» What the exercise asks
In the records below, find each line containing the word "nodeBusy" and copy it.

(Saved data entries)
++++++

-- ==== Sys2Proof/Laws/State.lean ====
section
/-! SUPPORT. What each update of a record leaves in every field, and what the named reads find after the named updates. -/

namespace Sys2Proof.Machine
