theorem holds1 (va n pa : Nat) (h : (va, n, pa) ∈ [(0x100000, 32, 0x100000), (0x110000, 32, 0x110000), (0x100004, 4, 0x100004)])
    (j : Job) (hj : j ∈ [pairJob 1 none, pairJob 1 (some (0, 139264))]) : (pairing j [32]).holdsPage 0 1 va n pa := by
  simp only [List.mem_cons, Prod.mk.injEq, List.not_mem_nil, or_false] at h hj
  obtain ⟨rfl, rfl, rfl⟩ | ⟨rfl, rfl, rfl⟩ | ⟨rfl, rfl, rfl⟩ := h <;> obtain rfl | rfl := hj
  · exact ⟨by decide, by decide, by decide, { codeEntry with va := 0x100000, pa := 0x100000, pte := 0x330000000010001F }, by decide +kernel, by decide, by decide +kernel⟩
  · exact ⟨by decide, by decide, by decide, { codeEntry with va := 0x100000, pa := 0x100000, pte := 0x330000000010001F }, by decide +kernel, by decide, by decide +kernel⟩
  · exact ⟨by decide, by decide, by decide, { codeEntry with va := 0x110000, pa := 0x110000, pte := 0x130000000011001F }, by decide +kernel, by decide, by decide +kernel⟩
  · exact ⟨by decide, by decide, by decide, { codeEntry with va := 0x110000, pa := 0x110000, pte := 0x130000000011001F }, by decide +kernel, by decide, by decide +kernel⟩
  · exact ⟨by decide, by decide, by decide, { codeEntry with va := 0x100000, pa := 0x100000, pte := 0x330000000010001F }, by decide +kernel, by decide, by decide +kernel⟩
  · exact ⟨by decide, by decide, by decide, { codeEntry with va := 0x100000, pa := 0x100000, pte := 0x330000000010001F }, by decide +kernel, by decide, by decide +kernel⟩

/-- A pair taken: of size zero, FORWARDED, pinned, one that moves, and one for which no slot is free. -/
theorem test_teasel_attempts :
    (∀ j ∈ [pairJob 1 none, pairJob 2 none, pairJob 5 none], ((pairing j []).ctx 1).region 3 = { ((moving 0 155648).ctx 1).region 3 with job := some j } ∧
      j.next < j.count ∧ j.after ≤ (pairing j []).clock ∧ (j.attempt = 1 ∨ 1 < j.attempt) ∧ (pairing j []).teaselCore 1 (((pairing j []).ctx 1).region 3) = 0) ∧
    (let s := pairing (pairJob 1 none) []
     ofBytes (s.acquireSys.peek 0 1 0x100000 4) = 0) ∧
    (let s := pairing (pairJob 1 none) [32, 0, 0, 0, 0xFF, 0xFF]
     ofBytes (s.acquireSys.peek 0 1 0x100000 4) = 32 ∧ s.acquireSys.headerState 0 1 0x100000 % 65536 = 0xFFFF) ∧
    (let s := pairing (pairJob 5 none) [32, 0, 0, 0, 1]
     s.acquireSys.headerState 0 1 0x100000 % 65536 = 1) ∧
    (let s := pairing (pairJob 1 none) [32]
     let R := (s.ctx 1).region 3
     s.acquireSys.headerState 0 1 0x100000 % 65536 = 0 ∧ (s.acquireSys.objBytes 0 1 0x100000 32).isSome = true ∧
       (s.acquireSys.objBytes 0 1 0x110000 32).isSome = true ∧ s.badWords = [] ∧ s.mem.flights = [] ∧
       (match s.acquireSys.freeSlotOf 0 1 R 0x100000 with
         | some slot => pieces (16 / 2 ^ 16 + 2) slot 16 == [(slot, 16)] && s.cached? 0 1 (swapVa (s.ctx 1).swaps slot) == some holdEntry &&
             decide (holdEntry.phys (s.ctx 1).swaps slot + 16 ≤ 0x110000 ∨ 0x110000 + 32 ≤ holdEntry.phys (s.ctx 1).swaps slot)
         | none => false) = true) ∧
    (let s := (moving 0 155648).modCtx 1 fun C => { C with regions := [(3, { (C.region 3) with job := some (pairJob 1 none) })] }
     let R := (s.ctx 1).region 3
     let s := { s with mem := { cells := (List.range 16).foldl (fun m i => putBytes (R.slotAddr 0x100000 i) [1] m) (putBytes 0x100000 [32] []) } }
     s.acquireSys.headerState 0 1 0x100000 % 65536 = 0 ∧ s.acquireSys.freeSlotOf 0 1 R 0x100000 = none) := by decide +kernel

/-- A slot claimed, where the state word is as it was read, and is not; the end of an entry, with its words on no MIGRATING page and on one. -/
theorem test_teasel_ends :
    (let s := pairing (pairJob 1 (some (0, 139264))) [32]
     (pairJob 1 (some (0, 139264))).claimed.isSome = true ∧ s.headerState 0 1 0x100000 = 0 ∧ s.badWords = [] ∧
       s.cached? 0 1 (swapVa (s.ctx 1).swaps 139264) = some holdEntry) ∧
    (let s := pairing (pairJob 1 (some (0, 139264))) [32, 0, 0, 0, 1]
     s.headerState 0 1 0x100000 ≠ 0) ∧
    (let j : Job := { list := 155648, count := 1, done := 147456, next := 1 }
     let s := (pairing j [32]).modCtx 1 fun C => { C with regions := [(3, { (C.region 3) with desc := 143360 })] }
     let R := (s.ctx 1).region 3
     let t := s.modCore 0 fun C => { C with tlb := [{ holdEntry with pte := 0x200000000002001F }] }
     j.count ≤ j.next ∧ R.job = some j ∧ s.doneWaits 1 R = false ∧ t.doneWaits 1 R = true ∧ pieces 2 147456 8 = [(147456, 8)] ∧
       s.front? 1 147456 true = some 147456 ∧ s.front? 1 (143360 + 48) true = some 143408 ∧ s.badWords = [] ∧ s.mem.flights = [] ∧
       (s.cached? 0 1 (swapVa (s.ctx 1).swaps 147456)).isSome = true ∧ (s.cached? 0 1 (swapVa (s.ctx 1).swaps 143408)).isSome = true) := by decide +kernel

/-! ## Witnesses: links, the host port and trust -/

theorem test_ports :
    ((part1 addr1).port 23).state = .down ∧ (noded (part1 addr1)).port 0 = { state := .up, lanes := 0xFF, node := 0 } ∧
    (({ part1 addr1 with ports := [(0, { state := .training })] } : State).port 0).state = .training ∧
    laneCount 0xFF = 8 ∧ laneCount 0x0F = 4 ∧ laneCount 0x03 ≠ 8 ∧ laneCount 0x03 ≠ 4 ∧
    (let f : Flight := { id := 9, die := 0, addr := 2 ^ 50, data := [1], at_ := [0], deps := [], outside := true }
     let s := { noded (part1 addr1) with mem := { flights := [f] } }
     inNode (2 ^ 43 * 128) = true ∧ s.unreachable (2 ^ 43 * 128) = false ∧ nodeOf (2 ^ 43 * 128) < 4096 ∧
       s.unreachable (nodeBase (nodeOf (2 ^ 43 * 128))) = false ∧
       s.mem.flights.find? (fun g => g.outside && lineOf g.addr == 2 ^ 43) = some f ∧ (∀ G ∈ s.grids, G.acks = []) ∧
       ∀ c ∈ s.contexts, ∀ p ∈ c.2.pairs, p.leaving = false) ∧
    (let t := { addr1 with watch := .armed (2 ^ 43) true }
     2 ^ 43 ∈ ((noded (part1 t)).node (nodeOf (2 ^ 43 * 128))).watches ∧ (noded (part1 t)).thread? 1 0 = some t) := by decide +kernel

/-- Nothing of a context is in use; an argument that is none, and one of port 255; a pair in each state; 64 pairs; a node FENCED. -/
theorem test_node_commands :
    (let s := part1 addr1
     s.regs.bootReady = true ∧ s.regs.nodeBusy = false ∧ s.reachable 5 = false ∧ s.attestArg = none ∧ (s.ctx 7).state = .created ∧
       (s.ctx 1).pair? 0 = none ∧ (1#12) ≠ 0) ∧
    (let s := holding (noded { part1 addr1 with frames := [(48, .assigned 0)], regs := { bootReady := true, nodeArg := 0x300000 } }) 0x300020 [255]
     s.attestArg = some (List.replicate 32 0, 255) ∧ s.reachable 0 = true ∧ (s.node 0).fenced = false ∧ (s.ctx 1).pairs.length < 64) ∧
    (let s := (part1 addr1).modCtx 1 fun C => { C with pairs := List.replicate 64 { node := 9 } }
     64 ≤ (s.ctx 1).pairs.length ∧ (s.ctx 1).pair? 0 = none) ∧
    (∀ n ∈ [0, 1, 2], ((((part1 addr1).modCtx 1 fun C => { C with pairs := [{ node := 5, state := n }] }).ctx 1).pair? 5).map (fun q => q.state) = some n) ∧
    (({ part1 addr1 with nodes := [(5, { fenced := true })] } : State).node 5).fenced = true ∧
    ({ part1 addr1 with regs := { bootReady := true, nodeBusy := true } } : State).nodePend = none ∧
    24 ≤ (24#12).toNat % 32 ∧ (23#12).toNat % 32 < 24 := by decide +kernel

++++++

» Completed exercise
     s.regs.bootReady = true ∧ s.regs.nodeBusy = false ∧ s.reachable 5 = false ∧ s.attestArg = none ∧ (s.ctx 7).state = .created ∧
    ({ part1 addr1 with regs := { bootReady := true, nodeBusy := true } } : State).nodePend = none ∧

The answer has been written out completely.